De la condition humaine

A Malraux « L’humanisme, ce n’est pas dire : « Ce que j’ai fait, aucun animal ne l’aurait fait », c’est dire : « Nous avons refusé ce que voulait en nous la bête, et nous voulons retrouver l’homme partout où nous avons trouvé ce qui l’écrase ». » Les Voix du silence, 1951.

Le point de vue de Malraux mérite d’être médité. On s’efforce depuis je ne sais quand de trouver « le propre de l’homme »… une part divine, la technique, la parole, le rire, la conscience… et quoi encore ? thèses que les scientifiques démontent une à une, plus ils se penchent avec bienveillance – et sans a priori – sur nos frères « animés » qui sont nos compagnons dans l’arborescence de la vie.
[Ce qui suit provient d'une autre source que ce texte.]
-- ==== Sys2Proof/Machine/Core.lean ====
section
/-! DEFINITION. The machine behind the host's interface. -/

def Sys2Proof.core : Host.Core :=
  { State := Sys2Proof.Machine.State, Fault := Sys2Proof.Machine.Fault,
    Refusal := Sys2Proof.Machine.Refusal, step := Sys2Proof.Machine.step,
    reset := Sys2Proof.Machine.State.reset }
end

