-- ==== Sys2Proof/Tests/Slice0.lean ====
section
/-! SUPPORT. Tests of the model against the vectors of 95_test_vectors.md (their numbers stand in the
comments), the well-formedness smoke tests, and for each obligation with hypotheses a witness that
meets them. -/

namespace Sys2Proof.Tests

open Sys2Proof.Machine

/-! ### A small board: the test configuration of 95_test_vectors.md -/

/-- Some bytes of the test ROM of 95_test_vectors.md: `PRGROM[i] = (i div 8192) * 8 + i mod 8`. -/
def romBytes : Mem :=
  [(0x0003, 0x03), (0x0005, 0x05), (0x1234, 0x04), (0x3FFF, 0x0F)]

def bigRomBytes : Mem :=
  romBytes ++ [(0x4000, 0x10), (0x4005, 0x15), (0x8002, 0x22), (0xC000, 0x30), (0x14000, 0x50), (0x14002, 0x52),
    (0x1C005, 0x75), (0x1E000, 0x78)]

/-- `cfg(m, p, c, mirr)` with p = 8 banks or 1. -/
def board (f : Family) (banks chr : Nat) (mirr : Mirr) : Cfg :=
  { plainCfg f with
    prgBanks := banks
    chrBanks := chr
    prgRom := ⟨banks * 16384, if banks = 8 then bigRomBytes else romBytes⟩
    chrRom := ⟨chr * 8192, if chr = 0 then [] else [(0x0001, 0x01), (0x1410, 0x0A)]⟩
    initMirr := mirr
    openBus := 0xAA }

def loaded (f : Family) (banks chr : Nat) : Instance :=
  loadInstance f (board f banks chr .vertical)

/-- The machine with that board loaded. -/
def on (f : Family) (banks chr : Nat) : State :=
  { State.reset with inst := some (loaded f banks chr) }

/-- The same board with other register values. -/
def onRegs (f : Family) (banks chr : Nat) (g : Regs → Regs) : State :=
  { State.reset with inst := some ((loaded f banks chr).update g) }

def outOf (r : Result) : Option Output :=
  match r with
  | .next t => some t.out
  | .fault _ => none
  | .refused _ => none

def regOf {α : Type} (g : Regs → α) (r : Result) : Option α :=
  match r with
  | .next t => t.inst.map fun m => g m.regs
  | .fault _ => none
  | .refused _ => none

def whyOf (r : Result) : Option Refusal :=
  match r with
  | .next _ => none
  | .fault _ => none
  | .refused e => some e

/-! ### Well-formedness: for each check of R92 a term that breaks it -/

theorem test_wf_bus :
    (Instr.prgRd 0x7FFF).wf (some .fix) = false ∧ (Instr.ramRd 0x8000).wf (some .fix) = false ∧
    (Instr.expRd 0x401F).wf (some .fix) = false ∧ (Instr.ramWr 0x5FFF 0).wf (some .fix) = false ∧
    (Instr.expWr 0x6000 0).wf (some .fix) = false ∧ (Instr.expWr 0x4800 0).wf (some .mux) = false ∧
    (Instr.chrRd 0x2000).wf (some .fix) = false ∧ (Instr.ntRd 0x1FFF).wf (some .fix) = false ∧
    (Instr.chrWr 0x2000 0).wf (some .fix) = false ∧ (Instr.ntWr 0x4000 0).wf (some .fix) = false ∧
    (Instr.romNop 0x7FFF 0).wf (some .fix) = false ∧ (Instr.romNop 0x8000 0).wf (some .dsc) = false := by
  decide
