-- ==== Sys2Proof/Machine/State.lean ====
section
/-! DEFINITION. Machine/State.lean: the architectural state (10_state.md), the model's own fields
beside it, the reasons a step can stop, and the state after reset. -/

namespace Sys2Proof.Machine

/-- The Register File: 32 slots of 32 bits, slot 0 first (R10, R11). -/
abbrev RegFile := Vector Word nReg

/-- The state. `rf` is the whole architectural state (R10, R20 to R26); the other three fields are the
model's own: the argument of the model and the two directions of port EXEC (R6). -/
structure State where
  /-- The parameters of this CORE, fixed before reset, written by no step and no part of the spec's
  state (R7, R9, D36). Carried here because exec and step take nothing else. Log entry 1. -/
  cfg : Config
  /-- The Register File (R10). Slot 0 stores a word that no read returns (R14). -/
  rf : RegFile
  /-- The lines the collaborator has still to present, the next one first (R6, R31, R94). Log entry 2. -/
  input : List Line
  /-- What port EXEC carried out last; no step reads it, and `none` before the first transaction
  (R6, R80; no latched error, R26). Log entry 3. -/
  execOut : Option Result
  deriving DecidableEq, Repr

/-- The machine has no fault: "errors are local, line-scoped, non-fatal" (R26, R180), so an error is a
next state (`raise`), and no rule stops the CORE (R80, R94). No constructor, so nothing raises one.
Log entry 5. -/
inductive Fault where
  deriving DecidableEq, Repr

/-- Why a step gives no meaning. -/
inductive Refusal where
  /-- An instruction with no meaning yet, by its mnemonic. Raised by `exec` only; no arm does. Safe. -/
  | notModelled (mnemonic : String)
  /-- A line longer than a bounded LINE_MAX, with its length: "a bounded model refuses (gives no
  meaning to) longer lines rather than truncating them" (U7, D3). Raised by `execute`; never under
  the default, which is unbounded. Safe. Log entry 9. -/
  | lineTooLong (length : Nat)
  deriving DecidableEq, Repr

/-- The outcome of one step of this machine. -/
abbrev Answer := Host.Outcome State Fault Refusal

/-- Reset is construction (R210): "all 32 slots created at interpreter construction with value 0"
(R27), no line presented yet (R212), under the default parameters (R7). -/
def State.reset : State where
  cfg := defaultConfig
  rf := Vector.replicate nReg 0
  input := []
  execOut := none

end Sys2Proof.Machine
end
Et à qui l’on avait un peu trop soustrait de qualités pour mieux faire ressortir notre supériorité supposée.

« Ce que voulait en nous la bête »… si on l’éclaire de l’ensemble de l’œuvre malrucienne – notamment La Condition humaine… ce sont nos instincts… aussi comparables à ceux des animaux (comparables ne signifie pas semblables). La survie, la reproduction, l’avidité du jour, par peur de manquer le lendemain (la chasse n’est pas toujours fructueuse)… tout cela est très bien étudié aujourd’hui… complètement ignoré à l’heure où Malraux écrivait.

C’est pourtant, et plus que jamais, la grande tentation depuis 50 ans… fuir la Grandeur de l’humanisme pour se réfugier dans la simplicité de l’instinct. Individuellement et socialement. Culturellement ? Même si je sais de moins en moins ce que ce mot veut dire exactement.
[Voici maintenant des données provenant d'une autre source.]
/-- R170, R171, R173: on operands that resolve `mul` and `mulu` complete with the low word of the product in
rd, signed and unsigned, and `mulh` with the high word of the signed product. -/
def Obligations.MultiplicationsWriteTheirWord : Prop :=
  ∀ (s : State) (o : Operands) (rd : Nat) (a b : Word), SourcesA3R s o rd a b →
    exec (.mul o) s = .next (s.retire rd (w32 (sval a * sval b))) ∧
    exec (.mulh o) s = .next (s.retire rd (w32 (Int.fdiv (sval a * sval b) (2 ^ 32)))) ∧
    exec (.mulu o) s = .next (s.retire rd (w32 (uval a * uval b)))

/-- R172 with D20 (the spec's decision that rs1 is the signed factor; log entry 14): `mulsu` completes with
the high word of the product of a signed rs1 and an unsigned rs2. -/
def Obligations.MulsuWritesTheHighWord : Prop :=
  ∀ (s : State) (o : Operands) (rd : Nat) (a b : Word), SourcesA3R s o rd a b →
    exec (.mulsu o) s = .next (s.retire rd (w32 (Int.fdiv (sval a * uval b) (2 ^ 32))))

/-- R175, R177: the unsigned divisions complete on every pair of operands, with all ones or the dividend for
a zero divisor, and the quotient or remainder otherwise. -/
def Obligations.UnsignedDivisionsWriteQuotientAndRemainder : Prop :=
  ∀ (s : State) (o : Operands) (rd : Nat) (a b : Word), SourcesA3R s o rd a b →
    exec (.divu o) s = .next (s.retire rd
      (if uval b = 0 then 0xFFFFFFFF else w32 (Int.fdiv (uval a) (uval b)))) ∧
    exec (.remu o) s = .next (s.retire rd (if uval b = 0 then a else w32 (Int.fmod (uval a) (uval b))))

/-- R174, R176 under the defaults of D18 and D19 (the spec's decisions; log entries 12 and 13): the signed
divisions complete on every pair of operands, with -1 or the dividend for a zero divisor, and the wrapped
quotient or remainder, rounded toward zero, otherwise. The overflow pair needs no case of its own: its
wrapped values are the defaults of DIV_OVERFLOW. -/
def Obligations.SignedDivisionsTruncate : Prop :=
  ∀ (s : State) (o : Operands) (rd : Nat) (a b : Word), SourcesA3R s o rd a b →
    s.cfg.divRounding = .towardZero → s.cfg.divOverflowQuot = 0x80000000 → s.cfg.divOverflowRem = 0 →
    exec (.div o) s = .next (s.retire rd
      (if uval b = 0 then 0xFFFFFFFF else w32 (Int.tdiv (sval a) (sval b)))) ∧
    exec (.rem o) s = .next (s.retire rd
      (if uval b = 0 then a else w32 (sval a - sval b * Int.tdiv (sval a) (sval b))))

/-- The signed divisions complete on every pair of operands that resolve, for every DIV_ROUNDING and
DIV_OVERFLOW. The values for a zero divisor are those of R174 and R176; rounding toward zero is D18 and
the default words on the overflow pair D19, the spec's decisions (log entries 12 and 13). Rounding toward
minus infinity, the remainder that goes with it, and any other words on the overflow pair are the model's
own choice (DESIGN CHOICE, log entries 12, 13 and 30). -/
def Obligations.SignedDivisionsCompleteInEveryRounding : Prop :=
  ∀ (s : State) (o : Operands) (rd : Nat) (a b : Word), SourcesA3R s o rd a b →
    ∃ q r, exec (.div o) s = .next (s.retire rd q) ∧ exec (.rem o) s = .next (s.retire rd r) ∧
      (b = 0 → q = 0xFFFFFFFF ∧ r = a) ∧
      (a = 0x80000000 ∧ b = 0xFFFFFFFF → q = s.cfg.divOverflowQuot ∧ r = s.cfg.divOverflowRem) ∧
      (b ≠ 0 → ¬ (a = 0x80000000 ∧ b = 0xFFFFFFFF) →
        (s.cfg.divRounding = .towardZero → q = w32 (Int.tdiv (sval a) (sval b))) ∧
        (s.cfg.divRounding = .towardMinusInfinity → q = w32 (Int.fdiv (sval a) (sval b))) ∧
        r = a - b * q)

/-! ### The handler functions -/

/-- R90: for addition, subtraction, left shift and the low word of a product the result bits do not depend
on the view: the exact result modulo 2^32 is that of 32-bit machine arithmetic, read either way. (A
SHAMT_MASK other than 0x1F is the model's own choice; log entries 10 and 30.) -/
def Obligations.LowResultsDoNotDependOnTheView : Prop :=
  ∀ (c : Config) (a b : Word),
    (fAdd a b = a + b ∧ fAdd a b = w32 (sval a + sval b)) ∧
    (fSub a b = a - b ∧ fSub a b = w32 (sval a - sval b)) ∧
    (fMul a b = a * b ∧ fMulu a b = a * b) ∧
    (fSll c a b = w32 (sval a * 2 ^ (b &&& c.shamtMask).toNat))

/-- R171, and R172 with D20 (the spec's own choice that rs1 is the signed factor of `mulsu`; log entry 14): the
high-word products are bits 63 to 32 of the 64-bit two's-complement product. -/
def Obligations.HighWordsAreBits63To32 : Prop :=
  ∀ a b : Word,
    fMulh a b = (a.signExtend 64 * b.signExtend 64).extractLsb' 32 32 ∧
    fMulsu a b = (a.signExtend 64 * b.setWidth 64).extractLsb' 32 32

/-- R147 under the default of D15 (the spec's decision; log entry 10): the amount is the low 5 bits of the
second source, so the shifts are those of a 32-bit machine by 0 to 31, and an amount of 0 returns the
operand. -/
def Obligations.ShiftAmountIsTheLowFiveBits : Prop :=
  ∀ (c : Config) (a b : Word), c.shamtMask = 0x1F →
    fSll c a b = a <<< (b.toNat % 32) ∧ fSrl c a b = a >>> (b.toNat % 32) ∧
    fSra c a b = a.sshiftRight (b.toNat % 32) ∧
    (b.toNat % 32 = 0 → fSll c a b = a ∧ fSrl c a b = a ∧ fSra c a b = a)

/-- R176, R177: the quotient and remainder belong together: for a non-zero divisor the dividend is
`b * q + r` modulo 2^32, signed for any rounding away from the overflow pair and for the default values
on it (D18, D19; log entries 12 and 13), and unsigned always. (Rounding other than toward zero is the
model's own choice; log entries 12 and 30.) -/
def Obligations.DividendIsDivisorTimesQuotientPlusRemainder : Prop :=
  ∀ (c : Config) (a b : Word), b ≠ 0 →
    (¬ (a = 0x80000000 ∧ b = 0xFFFFFFFF) ∨ (c.divOverflowQuot = 0x80000000 ∧ c.divOverflowRem = 0) →
      w32 (sval b * sval (fDiv c a b) + sval (fRem c a b)) = a) ∧
    w32 (uval b * uval (fDivu a b) + uval (fRemu a b)) = a

/-- R174, R176 under the defaults of D18 and D19: the remainder is zero or has the sign of the dividend,
and is smaller in magnitude than the divisor; the quotient is not larger in magnitude than the
dividend. -/
def Obligations.RemainderHasTheSignOfTheDividend : Prop :=
  ∀ (c : Config) (a b : Word), c.divRounding = .towardZero → c.divOverflowQuot = 0x80000000 →
    c.divOverflowRem = 0 → b ≠ 0 →
    (sval (fRem c a b) = 0 ∨ (0 < sval (fRem c a b) ↔ 0 < sval a)) ∧
    (sval (fRem c a b)).natAbs < (sval b).natAbs ∧
    (sval (fDiv c a b)).natAbs ≤ (sval a).natAbs ∧
    uval (fRemu a b) < uval b

/-! ### The NOOP mnemonics -/

/-- R93 (and R83, R100 to R141), for every ARITY_NOOP: each of the 40 NOOP mnemonics (20 of control transfer,
8 of memory, 12 immediate, move and pseudo) with its required count completes on any operand tokens
whatever, and the whole state is as it was but for the `Ok` that goes out. -/
def Obligations.NoopMnemonicsSucceedAndDoNothing : Prop :=
  ∀ mk ∈ ([.ret, .nop, .ecall, .ebreak, .j, .call, .tail, .jal, .jr, .jalr, .beq, .bne, .blt, .bge, .bltu,
      .bgeu, .bgt, .ble, .bgtu, .bleu, .lb, .lh, .lw, .lbu, .lhu, .sb, .sh, .sw, .li, .lui, .auipc, .mv,
      .sextW, .neg, .negw, .seqz, .snez, .not, .sltz, .sgtz] : List (Operands → Instr)),
    ∀ (s : State) (o : Operands), o.gap = false → o.count = (mk o).arity s.cfg →
      exec (mk o) s = .next (s.report .ok)

/-- R53 under the defaults of D5 (the spec's own choice; DESIGN CHOICE, log entry 7): the required counts,
0, 1, 3 and 2 for the NOOP mnemonics and 3 for every EXEC mnemonic. -/
def Obligations.DefaultOperandCounts : Prop :=
  ∀ o : Operands,
    (∀ mk ∈ ([.ret, .nop, .ecall, .ebreak] : List (Operands → Instr)), (mk o).arity defaultConfig = 0) ∧
    (∀ mk ∈ ([.j, .call, .tail, .jal, .jr, .jalr] : List (Operands → Instr)), (mk o).arity defaultConfig = 1) ∧
    (∀ mk ∈ ([.beq, .bne, .blt, .bge, .bltu, .bgeu, .bgt, .ble, .bgtu, .bleu] : List (Operands → Instr)),
      (mk o).arity defaultConfig = 3) ∧
    (∀ mk ∈ ([.lb, .lh, .lw, .lbu, .lhu, .sb, .sh, .sw, .li, .lui, .auipc, .mv, .sextW, .neg, .negw, .seqz,
      .snez, .not, .sltz, .sgtz] : List (Operands → Instr)), (mk o).arity defaultConfig = 2) ∧
    (∀ mk ∈ ([.add, .addi, .sub, .subi, .xor, .xori, .or, .ori, .and, .andi, .sll, .slli, .srl, .srli, .sra,
      .srai, .slt, .slti, .sltu, .sltiu, .mul, .mulh, .mulsu, .mulu, .div, .divu, .rem, .remu] :
      List (Operands → Instr)), ∀ c : Config, (mk o).arity c = 3)

/-! ### Pairs, and sources that are also the destination -/

/-- R89: the two mnemonics of a pair have identical behaviour on every operand count that is theirs, in
either operand form; on a wrong count each raises ArityError under its own name (R54; log entry 19).
`mulu` behaves as `mul` (R173). -/
def Obligations.PairsShareOneHandler : Prop :=
  ∀ p ∈ ([(.add, .addi), (.sub, .subi), (.xor, .xori), (.or, .ori), (.and, .andi), (.sll, .slli),
      (.srl, .srli), (.sra, .srai), (.slt, .slti), (.sltu, .sltiu), (.mul, .mulu)] :
      List ((Operands → Instr) × (Operands → Instr))),
    ∀ (s : State) (o : Operands),
      ((o.gap = false ∧ o.count = 3) → exec (p.1 o) s = exec (p.2 o) s) ∧
      (¬ (o.gap = false ∧ o.count = 3) →
        exec (p.1 o) s = .next (s.report (.err (.arityError (p.1 o).mnemonic))) ∧
        exec (p.2 o) s = .next (s.report (.err (.arityError (p.2 o).mnemonic))))

/-- R88: sources are read before the destination is written: with one register in all three places `add`
doubles it, `sub` and `xor` clear it, and `divu` gives 1, or all ones where it held 0. (A register name never
begins with a digit or a minus sign, R59, so op3 is read as the register.) -/
def Obligations.SourcesAreReadBeforeTheWrite : Prop :=
  ∀ (s : State) (t : Token) (r : Nat), reg s.cfg 1 t = .ok r →
    exec (.add ⟨t, t, t⟩) s = .next (s.retire r (2 * s.x r)) ∧
    exec (.sub ⟨t, t, t⟩) s = .next (s.retire r 0) ∧
    exec (.xor ⟨t, t, t⟩) s = .next (s.retire r 0) ∧
    exec (.divu ⟨t, t, t⟩) s = .next (s.retire r (if s.x r = 0 then 0xFFFFFFFF else 1))

/-! ### Errors -/

/-- R183: for every one of the 68 mnemonics, a record whose count differs from the mnemonic's or that has a
gap ends in ArityError naming the mnemonic, and no other record does; a NOOP mnemonic ends in no other
error. -/
def Obligations.ArityErrorExactlyOnAWrongCount : Prop :=
  ∀ (i : Instr) (s : State),
    ((i.operands.gap = true ∨ i.operands.count ≠ i.arity s.cfg) →
      exec i s = .next (s.report (.err (.arityError i.mnemonic)))) ∧
    (∀ (t : State) (mn : Token), exec i s = .next t → t.execOut = some (.err (.arityError mn)) →
      mn = i.mnemonic ∧ (i.operands.gap = true ∨ i.operands.count ≠ i.arity s.cfg)) ∧
    (isNoop i = true → ∀ (t : State) (e : DecodeError), exec i s = .next t → t.execOut = some (.err e) →
      e = .arityError i.mnemonic)

/-- R86, R189 (D14, the spec's decision; log entry 18): once the count has passed, an EXEC instruction
reports the first operand that fails in the order op1, op2, op3, whatever the later ones are. -/
def Obligations.FirstBadOperandIsReported : Prop :=
  ∀ (i : Instr) (s : State), isNoop i = false → i.operands.gap = false → i.operands.count = 3 →
    (∀ e, reg s.cfg 1 i.operands.op1 = .error e → exec i s = .next (s.report (.err e))) ∧
    (∀ rd e, reg s.cfg 1 i.operands.op1 = .ok rd → reg s.cfg 2 i.operands.op2 = .error e →
      exec i s = .next (s.report (.err e))) ∧
    (∀ rd rs1 e, reg s.cfg 1 i.operands.op1 = .ok rd → reg s.cfg 2 i.operands.op2 = .ok rs1 →
      i.row.format = .a3s → startsImmediate i.operands.op3 = true → immval s.cfg i.operands.op3 = .error e →
      exec i s = .next (s.report (.err e))) ∧
    (∀ rd rs1 e, reg s.cfg 1 i.operands.op1 = .ok rd → reg s.cfg 2 i.operands.op2 = .ok rs1 →
      (i.row.format = .a3s → startsImmediate i.operands.op3 = false) →
      reg s.cfg 3 i.operands.op3 = .error e → exec i s = .next (s.report (.err e)))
C’est la Résistance. Malraux en a beaucoup parlé… en s’attribuant un maquis plus glorieux que réel. Mais c’est la Résistance à la facilité… que les philosophes ont nommé de diverses manières (instinct, passion, désirs non nécessaires…). Relever la tête de sa gamelle, comme aurait dit De Gaulle, pour voir plus loin. Avec plus d’humilité et surtout d’altruisme. Une forme de Grandeur pour tous. Dans la lignée de celle qui fut fondée lors du pacte social des années de libération. Nous en sommes loin. Loin de ce second souffle. Loin de la Résistance. Au cœur du tunnel, il n’est pas certain que l’aube puisse se lever. Doute. Et il ne s’agit pas du virus, simple révélateur d’années de faciles accommodements avec nos instincts individuels.

 A Malraux, à sa lumière, à ses zones d’ombres. A l’homme.